# Problem to solve:
Out of the material that follows, write out exactly the lines from the line with "unless that takes" to the line with "def State.peerAnswers (s", both ends included, and no others.
····················
-- ==== Sys2Proof/Machine/Moves.lean ====
section
/-! DEFINITION. Moves of tiles: the move lock, slots, the ledger's reservation, frames, promotions,
evictions, relocations and repairs (R241–R250, R254, R257, R262, R265). -/

namespace Sys2Proof.Machine

/-- Moves that may use all 512 slots of an engine: write promotions and repairs (R250). -/
def urgentMove (w : MoveWhy) : Bool :=
  match w with
  | .write => true
  | .repair => true
  | .atomTile => true
  | _ => false

/-- Moves of an engine that hold a slot. -/
def State.slotsUsed (s : State) (eng : Nat) (p : Move → Bool) : Nat :=
  (s.moves.filter fun e => engineOf e.1 == eng && e.2.stage != .waitSlot && p e.2).length

/-- Whether an engine has a slot for a move (R250). -/
def State.slotFree (s : State) (eng : Nat) (why : MoveWhy) : Bool :=
  decide (s.slotsUsed eng (fun _ => true) < 512)
    && (urgentMove why || decide (s.slotsUsed eng (fun m => !urgentMove m.why) < 384))

/-- Moves in flight (R278). -/
def State.movesInFlight (s : State) : Nat := s.moves.count fun m => m.stage != .waitSlot

/-- Whether new moves may start: PLACE_EN, and the twin is not fenced (R274, R284). -/
def State.mayMove (s : State) : Bool := s.bit Reg.plcCtl 0 && !s.twn.fenceIn

/-- Changes a move in flight. -/
def State.modMove (s : State) (tile : Nat) (f : Move → Move) : State :=
  { s with moves := s.moves.modify tile f }

/-- A tile that a PIN or PREFETCH waits for has ended; `miss` counts it in RESULT (R267, R268). -/
def State.cmdTile (s : State) (cmd tile : Nat) (miss : Bool) : State :=
  { s with cmds := s.cmds.modify cmd fun d =>
      { d with left := d.left.filter (· != tile), missed := if miss then insertNew d.missed tile else d.missed } }

/-- A tile has ended for the commands that wait for it: `moved` says that it is in DRAM, `pinned` that it could be pinned,
which a PIN needs as well; the peer's PIN commands are told (R267, R268). -/
def State.joinEnd (s : State) (cmds peers : List Nat) (tile : Nat) (moved pinned : Bool) : State :=
  let t := cmds.foldl (fun (t : State) c => t.cmdTile c tile
    (!moved || (!pinned && (match t.cmds.get? c with | some d => d.d.opcode == 6 | none => false)))) s
  if peers.isEmpty || !t.paired then t
  else t.post (.control (peers.map fun n => .pinEnd n tile (!moved || !pinned)))

/-- Whether one more tile may be pinned on this twin: PIN_PCT of its tile frames (R267, R276). -/
def State.pinRoom (s : State) : Bool :=
  decide ((s.pinnedCount + 1) * 100 ≤ s.framesTotal * s.fld Reg.plcPinLimit 5 0)

/-- A tile that its move leaves in DRAM: PINNED is set if the move was joined for a pin, unless that takes
this twin above PIN_PCT, and the commands that joined it go on (R267, R268). -/
def State.moveJoined (s : State) (tile : Nat) (m : Move) : State :=
  let ok := !m.pin || s.pinRoom || (s.tile tile).pinned
  let t := if m.pin && ok then s.modTile tile fun e => { e with pinned := true } else s
  t.joinEnd m.cmds m.peers tile true ok

/-- Ends a move that has not switched: the lock is released, the home is unchanged and any new home is
released (R246). -/
def State.dropMove (s : State) (tile : Nat) (miss : Bool) : State :=
  match s.moves.get? tile with
  | none => s
  | some m =>
    let t := { s with
      moves := s.moves.erase tile
      fmc := { s.fmc with waiting := s.fmc.waiting.filter (· != tile) }
      hlc := if m.kind == MoveKind.evict then { s.hlc with flush := s.hlc.flush.erase tile } else s.hlc }
    let t := if m.stage == .waitSlot then t else t.modTile tile fun e => { e with lock := false, evict := false }
    let t := match m.frame, m.kind with
      | some f, .promote => t.freeFrameNo f
      | some f, .repair => t.freeFrameNo f
      | _, _ => t
    let t := if m.stage == .verified || m.stage == .program then t.emptyCheck (locSet m.dest) (t.locBlock m.dest) else t
    t.joinEnd m.cmds m.peers tile (!miss) (!miss)

/-- Whether the peer can answer a pull or a forwarded read (R265, R266): it is PAIRED, or it starts beside
this twin with the Shaum Link UP (R423). A peer that is failed, fenced or only rejoining is absent. -/
def State.peerAnswers (s : State) : Bool :=
  s.twn.mate || ((match s.twn.link with | .up => true | _ => false)
    && (match s.twn.self with | .starting => true | _ => false)
    && (match s.twn.peer with | .present => true | .pathFault => true | _ => false))

/-- A repair that has its frame, or was refused one, pulls the peer's copy (R265 step 5). -/
def State.pullTile (s : State) (tile : Nat) : State := if s.peerAnswers then s.post (.tilePull tile) else s

/-- Gives a frame to a promotion or repair that has its reservation; without a free one it waits if it
is a write promotion, a repair or a tile-atomic frame, and is abandoned otherwise (R247). -/
def State.moveFrameTo (s : State) (tile : Nat) (m : Move) (free : Option Nat) : State :=
  match free with
  | some f =>
    let t := (s.takeFrame f tile).modMove tile fun x =>
      { x with stage := if m.kind = .repair then .pull else .moving, frame := some f, reserved := true }
    if m.kind = .repair then t.pullTile tile else t
  | none =>
    if urgentMove m.why then
      { s.modMove tile (fun x => { x with stage := .waitFrame, reserved := true }) with
        plc := { s.plc with frameDemand := true } }
    else (s.dropMove tile true).count (Reg.plcCount + 0x24)

/-- The same for the frame that an allocation takes. -/
def State.moveFrame (s : State) (tile : Nat) (m : Move) : State := s.moveFrameTo tile m s.freeFrame

/-- Puts a tile that is to go to flash into a program unit, or leaves it waiting for one (R248, R378,
R381). -/
def State.moveProgram (s : State) (tile : Nat) (m : Move) : State :=
  match s.flashSlot (if m.kind = .evict then 0 else 1) tile with
  | some (t, loc) =>
    { t.modMove tile (fun x => { x with stage := .program, dest := loc }) with
      fmc := { t.fmc with waiting := t.fmc.waiting.filter (· != tile) } }
  | none => { s with fmc := { s.fmc with waiting := insertNew s.fmc.waiting tile } }.noteFull

/-- A refused promotion: a write's waits, a repair's goes to flash; a save-area drain becomes a relocation, which skips a
pinned tile; any other is abandoned and counted (R246, R247, R258, R265). -/
def State.moveRefused (s : State) (tile : Nat) (m : Move) : State :=
  let t := s.refuseFrame.flag Reg.plcEvent 0
  match m.why with
  | .write => t.modMove tile fun x => { x with stage := .waitLedger }
  | .atomTile => t.modMove tile fun x => { x with stage := .waitLedger }
  | .repair => (t.modMove tile fun x => { x with stage := .pull, toFlash := true }).pullTile tile
  | .drain =>
    if (t.tile tile).pinned || m.pin then (t.dropMove tile true).count (Reg.plcCount + 0x10)
    else
      let u := (t.modMove tile fun x => { x with kind := .relocate, stage := .moving }).modTile tile fun e =>
        { e with evict := true }
      u.moveProgram tile { m with kind := .relocate }
  | _ => (t.dropMove tile true).count (Reg.plcCount + 0x10)

/-- The reservation step of a move into DRAM (R245, R408); the ledger state is evaluated at every
reservation (R410). -/
def State.moveReserve (s : State) (tile : Nat) (m : Move) : State :=
  let t := s.ledgerEval
  if t.canReserve then t.moveFrame tile m else t.moveRefused tile m

/-- Whether the sweep has started this eviction, which the eviction cap bounds (R261). -/
def sweepMove (w : MoveWhy) : Bool :=
  match w with
  | .sweep => true
  | .demote => true
  | _ => false

/-- Begins a move that has a slot: it takes the lock with its direction, and goes on to its first step
(R246–R248). -/
def State.beginMove (s : State) (tile : Nat) (m : Move) : State :=
  let s := { s with plc := { s.plc with started := s.plc.started + b2n (sweepMove m.why) } }
  let t := (s.modMove tile fun x => { x with stage := .waitLedger }).modTile tile fun e =>
    { e with lock := true, evict := (match m.kind with | .evict => true | .relocate => true | _ => false) }
  match m.kind with
  | .promote => t.moveReserve tile m
  | .repair => t.moveReserve tile m
  | .relocate => (t.modMove tile fun x => { x with stage := .moving }).moveProgram tile m
  | .evict =>
    let u := (t.modMove tile fun x => { x with stage := .moving, frame := some (t.tile tile).loc }).flushTile tile
    if u.flushing tile then u else u.moveProgram tile m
····················
# Written response:
/-- A tile that its move leaves in DRAM: PINNED is set if the move was joined for a pin, unless that takes
this twin above PIN_PCT, and the commands that joined it go on (R267, R268). -/
def State.moveJoined (s : State) (tile : Nat) (m : Move) : State :=
  let ok := !m.pin || s.pinRoom || (s.tile tile).pinned
  let t := if m.pin && ok then s.modTile tile fun e => { e with pinned := true } else s
  t.joinEnd m.cmds m.peers tile true ok

/-- Ends a move that has not switched: the lock is released, the home is unchanged and any new home is
released (R246). -/
def State.dropMove (s : State) (tile : Nat) (miss : Bool) : State :=
  match s.moves.get? tile with
  | none => s
  | some m =>
    let t := { s with
      moves := s.moves.erase tile
      fmc := { s.fmc with waiting := s.fmc.waiting.filter (· != tile) }
      hlc := if m.kind == MoveKind.evict then { s.hlc with flush := s.hlc.flush.erase tile } else s.hlc }
    let t := if m.stage == .waitSlot then t else t.modTile tile fun e => { e with lock := false, evict := false }
    let t := match m.frame, m.kind with
      | some f, .promote => t.freeFrameNo f
      | some f, .repair => t.freeFrameNo f
      | _, _ => t
    let t := if m.stage == .verified || m.stage == .program then t.emptyCheck (locSet m.dest) (t.locBlock m.dest) else t
    t.joinEnd m.cmds m.peers tile (!miss) (!miss)

/-- Whether the peer can answer a pull or a forwarded read (R265, R266): it is PAIRED, or it starts beside
this twin with the Shaum Link UP (R423). A peer that is failed, fenced or only rejoining is absent. -/
def State.peerAnswers (s : State) : Bool :=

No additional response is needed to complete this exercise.